Last night I drove to the Minneapolis Airport Herbert Humphry Terminal 2 to pick up Donna (my partner) who was flying home from Ft. Myers, Florida. She had been down there for a week to be with a dying friend on what will undoubtedly have been her last birthday. We had talked about the risks of flying to Florida as cases of Covid – 19 continued to increase across America and the world. Donna is an RN and she spoke with two epidemiologists about traveling and they said with proper precautions she would be fine. There will be more risk for Donna when she returns to work on Wednesday as a nurse in Duluth, MN. Her going to Ft. Myers a gift of time to a dear friend who will probably not be alive in a month. 

In these times we now find ourselves living in perhaps gifts of time in whatever way are sacred offerings. As Simone Weil said, “I cannot love without trembling.”

When I arrived at the airport, I parked my car and entered the airport to wait for the arrival of Donna’s plane. I wanted to experience what it would be like inside the terminal. It was eerily quiet and vastly empty. I walked around soaking in the absence of humanity in a space usually occupied with life. I observed and took photos and I thought to myself is this what Covid – 19 (a post-modern plague) is doing to humanity? Creating spaces and suspending time. Or as the Irish poet says in the interview below, “diverting newness.” Not that Covid – 19 is in itself something good, it is in fact horrible. Yet, what we as humanity do in spite of it and in the face of it and because of it which, “…takes our eyes away from the obsession of the moment.” This can define us by embracing the fragility of life with compassion in a time of anxiety and suffering. 

Jesus bent down and wrote with his finger on the ground. When they kept on questioning him, he straightened up and said to them, ‘Let anyone among you who is without sin be the first to throw a stone at her.’ And once again he bent down and wrote on the ground.”

~ John 8:6-8 NRSV

I thought of this image of Jesus writing in the sand because of an interview I heard years ago. This portion of an interview is taken from the Paris Review, Fall of 1997 No. 144. It is called “Seamus Heaney, The Art of Poetry No. 75” where Heaney is interviewed by Henri Cole. The complete interview is here: (http://www.theparisreview.org/…/the-art-of-poetry-no-75-sea…)

INTERVIEWER

“Don’t you argue in an essay—using the example of Jesus writing in the sand—that poetry has the power to suspend violence? You suggest that it wasn’t important what Jesus wrote in the sand, but it was the unexpected gesture of his turning away from the stoning of a prostitute and writing in the sand that stops the stoning or suspends it.”

HEANEY

“Yes. Debate doesn’t really change things. It gets you bogged in deeper. If you can address or reopen the subject with something new, something from a different angle, then there is some hope. In Northern Ireland, for example, a new metaphor for the way we are positioned, a new language would create new possibility. I’m convinced of that. So, when I invoke Jesus writing in the sand, it’s as an example of this kind of diverting newness. He does something that takes the eyes away from the obsession of the moment. It’s a bit like a magical dance.”
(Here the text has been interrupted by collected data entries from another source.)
/-- Why a run of parcels is no instruction (R60). -/
inductive Reject where
  /-- Major opcode marked reserved in Table 3.6. -/
  | reservedMajor
  /-- Function value reserved or absent from its row of Table 3.6. -/
  | reservedFunction
  /-- A field the entry declares unused, or a fixed subfield, is nonzero or of another value. -/
  | unusedField
  /-- Compact opcode 0 or 19 to 31 (R58). -/
  | reservedCompact
  /-- Bit 0 of the second mask word is set (R48); carries that mask word. -/
  | badMask (m : BitVec 32)
  /-- The list ends before the instruction or its mask words do (R47). -/
  | truncated
deriving DecidableEq, Repr

/-- Bit 1 of a 32-bit instruction: 1 exactly when it marks a safe point (R45). -/
def safeBit : Sp → BitVec 1
  | none => 0#1
  | some _ => 1#1

/-- A 32-bit word as two parcels, low parcel first (R45). -/
def parcelsOf (w : BitVec 32) : List (BitVec 16) := [w.extractLsb' 0 16, w.extractLsb' 16 16]

/-- The mask words that follow an instruction (R48). -/
def maskParcels : Sp → List (BitVec 16)
  | none => []
  | some (m, none) => parcelsOf m
  | some (m, some k) => parcelsOf m ++ parcelsOf k

/-- A 32-bit instruction with its mask words, as parcels. -/
def words32 (w : BitVec 32) (sp : Sp) : List (BitVec 16) := parcelsOf w ++ maskParcels sp

/-- Major 0x00, format R (Table 3.6). -/
def decodeMajor00 (w : BitVec 32) (sp : Sp) : Except Reject Instr :=
  if w.extractLsb' 23 6 = 0#6 then
    .ok (.add (w.extractLsb' 29 3) (w.extractLsb' 18 5) (w.extractLsb' 13 5) (w.extractLsb' 8 5) sp)
  else
  if w.extractLsb' 23 6 = 1#6 then
    .ok (.sub (w.extractLsb' 29 3) (w.extractLsb' 18 5) (w.extractLsb' 13 5) (w.extractLsb' 8 5) sp)
  else
  if w.extractLsb' 23 6 = 2#6 then
    .ok (.mul (w.extractLsb' 29 3) (w.extractLsb' 18 5) (w.extractLsb' 13 5) (w.extractLsb' 8 5) sp)
  else
  if w.extractLsb' 23 6 = 3#6 then
    .ok (.mulh (w.extractLsb' 29 3) (w.extractLsb' 18 5) (w.extractLsb' 13 5) (w.extractLsb' 8 5) sp)
  else
  if w.extractLsb' 23 6 = 4#6 then
    .ok (.mulhn (w.extractLsb' 29 3) (w.extractLsb' 18 5) (w.extractLsb' 13 5) (w.extractLsb' 8 5) sp)
  else
  if w.extractLsb' 23 6 = 5#6 then
    .ok (.div (w.extractLsb' 29 3) (w.extractLsb' 18 5) (w.extractLsb' 13 5) (w.extractLsb' 8 5) sp)
  else
  if w.extractLsb' 23 6 = 6#6 then
    .ok (.divn (w.extractLsb' 29 3) (w.extractLsb' 18 5) (w.extractLsb' 13 5) (w.extractLsb' 8 5) sp)
  else
  if w.extractLsb' 23 6 = 7#6 then
    .ok (.rem (w.extractLsb' 29 3) (w.extractLsb' 18 5) (w.extractLsb' 13 5) (w.extractLsb' 8 5) sp)
  else
  if w.extractLsb' 23 6 = 8#6 then
    .ok (.remn (w.extractLsb' 29 3) (w.extractLsb' 18 5) (w.extractLsb' 13 5) (w.extractLsb' 8 5) sp)
  else
  if w.extractLsb' 23 6 = 9#6 then
    .ok (.and (w.extractLsb' 29 3) (w.extractLsb' 18 5) (w.extractLsb' 13 5) (w.extractLsb' 8 5) sp)
  else
  if w.extractLsb' 23 6 = 10#6 then
    .ok (.or (w.extractLsb' 29 3) (w.extractLsb' 18 5) (w.extractLsb' 13 5) (w.extractLsb' 8 5) sp)
  else
  if w.extractLsb' 23 6 = 11#6 then
    .ok (.xor (w.extractLsb' 29 3) (w.extractLsb' 18 5) (w.extractLsb' 13 5) (w.extractLsb' 8 5) sp)
  else
  if w.extractLsb' 23 6 = 12#6 then
    .ok (.shl (w.extractLsb' 29 3) (w.extractLsb' 18 5) (w.extractLsb' 13 5) (w.extractLsb' 8 5) sp)
  else
  if w.extractLsb' 23 6 = 13#6 then
    .ok (.shr (w.extractLsb' 29 3) (w.extractLsb' 18 5) (w.extractLsb' 13 5) (w.extractLsb' 8 5) sp)
  else
  if w.extractLsb' 23 6 = 14#6 then
    .ok (.sha (w.extractLsb' 29 3) (w.extractLsb' 18 5) (w.extractLsb' 13 5) (w.extractLsb' 8 5) sp)
  else
  if w.extractLsb' 23 6 = 15#6 then
    .ok (.rotl (w.extractLsb' 29 3) (w.extractLsb' 18 5) (w.extractLsb' 13 5) (w.extractLsb' 8 5) sp)
  else
  if w.extractLsb' 23 6 = 16#6 then
    .ok (.min (w.extractLsb' 29 3) (w.extractLsb' 18 5) (w.extractLsb' 13 5) (w.extractLsb' 8 5) sp)
  else
  if w.extractLsb' 23 6 = 17#6 then
    .ok (.max (w.extractLsb' 29 3) (w.extractLsb' 18 5) (w.extractLsb' 13 5) (w.extractLsb' 8 5) sp)
  else
  if w.extractLsb' 23 6 = 18#6 then
    .ok (.minn (w.extractLsb' 29 3) (w.extractLsb' 18 5) (w.extractLsb' 13 5) (w.extractLsb' 8 5) sp)
  else
  if w.extractLsb' 23 6 = 19#6 then
    .ok (.maxn (w.extractLsb' 29 3) (w.extractLsb' 18 5) (w.extractLsb' 13 5) (w.extractLsb' 8 5) sp)
  else
  if w.extractLsb' 23 6 = 20#6 then
    if w.extractLsb' 18 5 = 0#5 then .ok (.clz (w.extractLsb' 29 3) (w.extractLsb' 13 5) (w.extractLsb' 8 5) sp) else
    .error .unusedField
  else
  if w.extractLsb' 23 6 = 21#6 then
    if w.extractLsb' 18 5 = 0#5 then .ok (.ctz (w.extractLsb' 29 3) (w.extractLsb' 13 5) (w.extractLsb' 8 5) sp) else
    .error .unusedField
  else
  if w.extractLsb' 23 6 = 22#6 then
    if w.extractLsb' 18 5 = 0#5 then .ok (.popc (w.extractLsb' 29 3) (w.extractLsb' 13 5) (w.extractLsb' 8 5) sp) else
    .error .unusedField
  else
  if w.extractLsb' 23 6 = 23#6 then
    if w.extractLsb' 18 5 = 0#5 then .ok (.bswap (w.extractLsb' 29 3) (w.extractLsb' 13 5) (w.extractLsb' 8 5) sp) else
    .error .unusedField
  else
  if w.extractLsb' 23 6 = 24#6 then
    .ok (.sel (w.extractLsb' 29 3) (w.extractLsb' 18 5) (w.extractLsb' 13 5) (w.extractLsb' 8 5) sp)
  else
  .error .reservedFunction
So, the metaphor of plague “…a bit like a magical dance…” or put another way an opening to something new. What can we hold onto and sustain together? What injustices can we avert by our own writing in the sand? Are there diversions we can create by gifts of time to bear witness to a shared renewal in humanity? To not allow, “…the terror of the unforeseen…” to paralysis us.

“…the unfolding of the unforeseen was everything. Turned wrong way round, the relentless unforeseen was what we schoolchildren studied as ‘History,’ harmless history, where everything unexpected in its own time is chronicled on the page as inevitable. The terror of the unforeseen is what the science of history hides, turning a disaster into an epic.”